We will use the VGG19 model. Since the model itself is very large (>500Mb) you will need to download the VGG-19 model and put it under the model/
folder. The comments below describes the dimensions of the VGG19 model. We will replace the max pooling layers with average pooling layers as the paper suggests, and discard all fully connected layers.
In [2]:
# Pick the VGG 19-layer model by from the paper "Very Deep Convolutional
# Networks for Large-Scale Image Recognition".
VGG_MODEL = 'model/imagenet-vgg-verydeep-19.mat'
# The mean to subtract from the input to the VGG model. This is the mean that
# when the VGG was used to train.

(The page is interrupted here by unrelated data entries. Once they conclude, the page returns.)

/-- The reference passes of the oldest record are complete; `errs` are elements that the arrays computed wrongly without
notice. -/
def referenceDone (errs : List (Nat × Nat × Nat)) (s : State) : State :=
  match s.ver.staged with
  | [] => s
  | r :: _ =>
    if inReset s 1 || hostVerify s || r.confirming || (!r.bad && decide (r.runs.length < passesOf (wM r.bytes) (wN r.bytes))) then s
    else if r.bad then showArr (showVer (ownError 1 r.runs (popRecord s)))
    else
      let (t, c) := wTileOf r.bytes
      let fs := failing t c (wRule r.bytes) (get s F.VER_CTL_TOL_MULT) errs
      showArr (showVer (
        if fs.isEmpty then recPass r (popRecord s)
        else if on s F.VER_CTL_CONFIRM then setVer { s.ver with staged := { r with fails := fs, confirming := true } :: s.ver.staged.tail } s
        else judgeFail r fs (popRecord s)))

/-- VERIFY_REFERENCE_DONE (R469 to R473). -/
def execVerifyReferenceDone (errs : List (Nat × Nat × Nat)) (s : State) : Host.Outcome State Fault Refusal :=
  .next (referenceDone errs s)

/-- The confirming passes of the oldest record are complete. -/
def confirmDone (errs : List (Nat × Nat × Nat)) (s : State) : State :=
  match s.ver.staged with
  | [] => s
  | r :: _ =>
    if inReset s 1 || hostVerify s || !r.confirming || (!r.bad && decide (r.again.length < (failPasses r).length)) then s
    else if r.bad then showArr (showVer (ownError 1 (r.runs ++ r.again.map Prod.snd) (popRecord s)))
    else
      let (t, _) := wTileOf r.bytes
      let diff := r.fails.filter fun f => refBits t (wRule r.bytes) errs f.1 f.2.1 != f.2.2
      if diff.isEmpty then showArr (showVer (judgeFail r r.fails (popRecord s)))
      else
        let ps := (diff.map fun f => passOf (wN r.bytes) f.1 f.2.1).dedup
        let arrays := (ps.flatMap fun p => (r.runs[p]?).toList ++ (r.again.filter fun x => x.1 == p).map Prod.snd).dedup
        showArr (showVer (retireCheck (ownError 2 arrays (arrays.foldl (fun s a => mark a s) (popRecord s)))))

/-! Posted outcomes (R491). -/

/-- VERIFY_OUTCOME: the state after, and the subject's state, or none where no record of the ring has the key. -/
def takeOutcome (w : Nat → Word) (s : State) : State × Option Nat :=
  match s.ver.ha.find? fun h => wKey h.2.2.2.bytes == (w 1).toNat with
  | none => (s, none)
  | some h =>
    let r := h.2.2.2
    let s1 := setVer { s.ver with ha := s.ver.ha.filter fun x => x.1 != h.1 || !x.2.2.1 } s
    let i := bitsAt (w 2) 40 8
    let r1 : VRec := { r with kid := if i = 0 then none else some (i - 1) }
    let s2 := match bitsAt (w 2) 0 8 with
      | 0 => recPass r1 s1
      | 1 => recFail r1 false (bitsAt (w 2) 8 8) (bitsAt (w 2) 16 8) (bitsAt (w 2) 24 16) (bitsAt (w 3) 0 32) (bitsAt (w 3) 32 32) s1
      | 2 => recFail r1 true (bitsAt (w 2) 8 8) (bitsAt (w 2) 16 8) (bitsAt (w 2) 24 16) (bitsAt (w 3) 0 32) (bitsAt (w 3) 32 32) s1
      | _ => s1
    (s2, some (subjState s2 i))

/-! Accounting (R463, R464). -/

/-- The selected tiles below an engine's count that did not arrive. -/
def missingTiles (v : VEpoch) (engine cnt : Nat) : Nat :=
  ((List.range cnt).filter fun t =>
    tileSelected v (engine * 2 ^ 58 + v.n % 2 ^ 16 * 2 ^ 42 + t) && !v.tiles.contains (engine, t)).length

/-- Why an epoch is not accountable, with the number of selected tiles missing; none if it is. -/
def accountFault (s : State) (v : VEpoch) : Option (Nat × Nat) :=
  let engines := (List.range 64).filter fun e => (get s F.VER_ENG_MASK_MASK).testBit e
  let total : Nat := v.counts.foldl (fun n c => n + c.2) 0
  let miss : Nat := engines.foldl (fun n e => n + missingTiles v e ((look e v.counts).getD 0)) 0
  if v.marked then some (4, miss)
  else if 2 ^ 24 < total then some (3, miss)
  else if engines.any fun e => (look e v.counts).isNone then some (1, miss)
  else if miss ≠ 0 then some (2, miss)
  else none

/-- A die closes the accounting of its oldest open epoch that is over, at B(e+1) + WIT_WINDOW. -/
def accountClose (s : State) : State :=
  if inReset s 1 || decide (s.ver.epochs.length < 2) || pers s != 1 then s
  else match s.ver.epochs.getLast? with
    | none => s
    | some v =>
      let s1 := reachTb0 ((boundaryOf s (seedDomain s) (v.n + 1) + get s F.VER_CTL_WIT_WINDOW * 1000) * 2 ^ 48) s
      let s2 := setVer { s1.ver with epochs := s1.ver.epochs.dropLast } s1
      match accountFault s v with
        | none => syncEvent 0x22 0x58 s2
        | some (c, m) => syncEvent 0x22 0x58 (report F.VER_ERR_UNACCOUNTABLE 0x0F02 ADVISE
            (v.n % 2 ^ 16 + 2 ^ 16 * c + 2 ^ 32 * min m (2 ^ 32 - 1)) (prod 127 1 s2))

/-- WITNESS_ACCOUNTING_CLOSE (R463, R464). -/
def execWitnessAccountingClose (s : State) : Host.Outcome State Fault Refusal := .next (accountClose s)

/-! Reassembly at a tray (R457, R462). -/

/-- The forwarded record's epoch is the tray's in progress, or the one before it in its window. -/
def trayEpoch (s : State) (d e : Nat) : Bool :=
  let n := epochNow s d
  e == n || (e + 1 == n && decide (ns0 s < boundaryOf s d n + get s F.VER_CTL_WIT_WINDOW * 1000))

def asmOf (s : State) (b : Nat) : Option VAsm := s.ver.asm.find? fun a => a.kid == b
def putAsm (b : Nat) (a : Option VAsm) (s : State) : State :=
  showVer (setVer { s.ver with asm := s.ver.asm.filter (fun x => x.kid != b) ++ a.toList } s)

/-- A record is discarded whole: the fragments of it that follow are dropped up to its LAST. -/
def asmDrop (b cause key : Nat) (last : Bool) (s : State) : State :=
  putAsm b (if last then none else some { kid := b, domain := 0, epoch := 0, need := 0, bytes := [] }) (verDiscard cause b key s)

/-- A FIRST fragment: the header is checked and staging reserved. -/
def asmFirst (p : Pkt) (b key : Nat) (last : Bool) (body : List Byte) (s : State) : State :=
  let need := wLength body
  if !trayEpoch s p.domain p.epoch then asmDrop b 3 key last s
  else if wKind body ≠ 1 || !recordGood body then asmDrop b 2 key last s
  else if (if hostVerify s then decide (regionSize s 6 ≤ haUsed s + 64 * need) else decide (stageSize s < stageUsed s + 64 * need)) then
    asmDrop b 4 key last s
  else putAsm b (some { kid := b, domain := p.domain, epoch := p.epoch, need, bytes := body }) s

/-- A record in reassembly is complete, or goes on. -/
def asmEnd (b key : Nat) (last : Bool) (s : State) : State :=
  match asmOf s b with
  | none => s
  | some a =>
    if a.need = 0 then (if last then putAsm b none s else s)
    else if !last then (if a.bytes.length < 64 * a.need then s else asmDrop b 7 key false s)
    else if a.bytes.length ≠ 64 * a.need then asmDrop b 7 key true s
    else match stage { kid := some b, domain := a.domain, epoch := a.epoch, bytes := a.bytes } (putAsm b none s) with
      | (s1, true) => runOver s1
      | (s1, false) => verDiscard 4 b key s1

/-- A WITNESS fragment of a child. -/
def witnessReceive (s : State) : State :=
  match takePkt [0x30] s with
  | none => s
  | some (_, p, s1) =>
    if inReset s1 1 || !on s1 F.VER_CTL_EN || pers s1 != 2 then s1
    else
      let b := p.childBit
      let key := leAt p.payload 0 8
      let beat := leAt p.payload 8 4
      let fl := leAt p.payload 12 1
      let first := fl % 2 == 1
      let last := fl / 2 % 2 == 1
      let body := p.payload.drop 16
      match asmOf s1 b with
      | none => asmEnd b key last (if first then asmFirst p b key last body s1 else asmDrop b 7 key last s1)
      | some a =>
        if first then
          asmEnd b key last (asmFirst p b key last body (if a.need = 0 then putAsm b none s1 else putAsm b none (verDiscard 7 b (wKey a.bytes) s1)))
        else if a.need = 0 then asmEnd b key last s1
        else if beat * 64 ≠ a.bytes.length then asmDrop b 7 key last s1
        else asmEnd b key last (putAsm b (some { a with bytes := a.bytes ++ body }) s1)

/-- WITNESS_RECEIVE (R462). -/
def execWitnessReceive (s : State) : Host.Outcome State Fault Refusal := .next (witnessReceive s)

/-! Registers. -/

/-- The commands of VER_SUBJs_STATE (R477). -/
def subjCommand (i : Nat) (acc : Acc) (s : State) : State :=
  let s1 := if wrote1 acc (F.VER_SUBJ_STATE_CLEAR i) then subjMove i 0 0 s else s
  if wrote1 acc (F.VER_SUBJ_STATE_OBSERVE i) then subjMove i 1 0 s1 else s1

/-- The unit's treatment of a write to the VER page. -/
def verWrite (a : Nat) (acc : Acc) (s : State) : State :=
  let s1 := perform a acc s
  if 0x0F0100 ≤ a ∧ a < 0x0F0200 then subjCommand ((a - 0x0F0100) / 8) acc s1
  else showArr (showVer (showCapacity s1))

/-- SUBJECT_OBSERVE (R477). -/
def execSubjectObserve (i : Nat) (acc : Acc) (s : State) : Host.Outcome State Fault Refusal :=
  .next (portWrite verWrite (F.VER_SUBJ_STATE_OBSERVE i).addr (force (F.VER_SUBJ_STATE_OBSERVE i) 1 acc) s)
/-- SUBJECT_CLEAR (R477). -/
def execSubjectClear (i : Nat) (acc : Acc) (s : State) : Host.Outcome State Fault Refusal :=
  .next (portWrite verWrite (F.VER_SUBJ_STATE_CLEAR i).addr (force (F.VER_SUBJ_STATE_CLEAR i) 1 acc) s)

end Sys2Proof.Machine
end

Minor changes to this will make a lot of
# difference to the performance of model.
MEAN_VALUES = np.array([123.68, 116.779, 103.939]).reshape((1,1,3))
def load_vgg_model(path):
"""
Returns a model for the purpose of 'painting' the picture.
Takes only the convolution layer weights and wrap using the TensorFlow
Conv2d, Relu and AveragePooling layer. VGG actually uses maxpool but
the paper indicates that using AveragePooling yields better results.
The last few fully connected layers are not used.
Here is the detailed configuration of the VGG model:
0 is conv1_1 (3, 3, 3, 64)
1 is relu
2 is conv1_2 (3, 3, 64, 64)
3 is relu
4 is maxpool
5 is conv2_1 (3, 3, 64, 128)
6 is relu
7 is conv2_2 (3, 3, 128, 128)
8 is relu
9 is maxpool
10 is conv3_1 (3, 3, 128, 256)
11 is relu
12 is conv3_2 (3, 3, 256, 256)
13 is relu
14 is conv3_3 (3, 3, 256, 256)
15 is relu
16 is conv3_4 (3, 3, 256, 256)
17 is relu
18 is maxpool
19 is conv4_1 (3, 3, 256, 512)
20 is relu
21 is conv4_2 (3, 3, 512, 512)
22 is relu
23 is conv4_3 (3, 3, 512, 512)
24 is relu
25 is conv4_4 (3, 3, 512, 512)
26 is relu
27 is maxpool
28 is conv5_1 (3, 3, 512, 512)
29 is relu
30 is conv5_2 (3, 3, 512, 512)
31 is relu
32 is conv5_3 (3, 3, 512, 512)
33 is relu
34 is conv5_4 (3, 3, 512, 512)
35 is relu
36 is maxpool
37 is fullyconnected (7, 7, 512, 4096)
38 is relu
39 is fullyconnected (1, 1, 4096, 4096)
40 is relu
41 is fullyconnected (1, 1, 4096, 1000)
42 is softmax
"""
vgg = scipy.io.loadmat(path)
vgg_layers = vgg['layers']
def _weights(layer, expected_layer_name):
"""
Return the weights and bias from the VGG model for a given layer.
"""
W = vgg_layers[0][layer][0][0][2][0][0]
b = vgg_layers[0][layer][0][0][2][0][1]
layer_name = vgg_layers[0][layer][0][0][0]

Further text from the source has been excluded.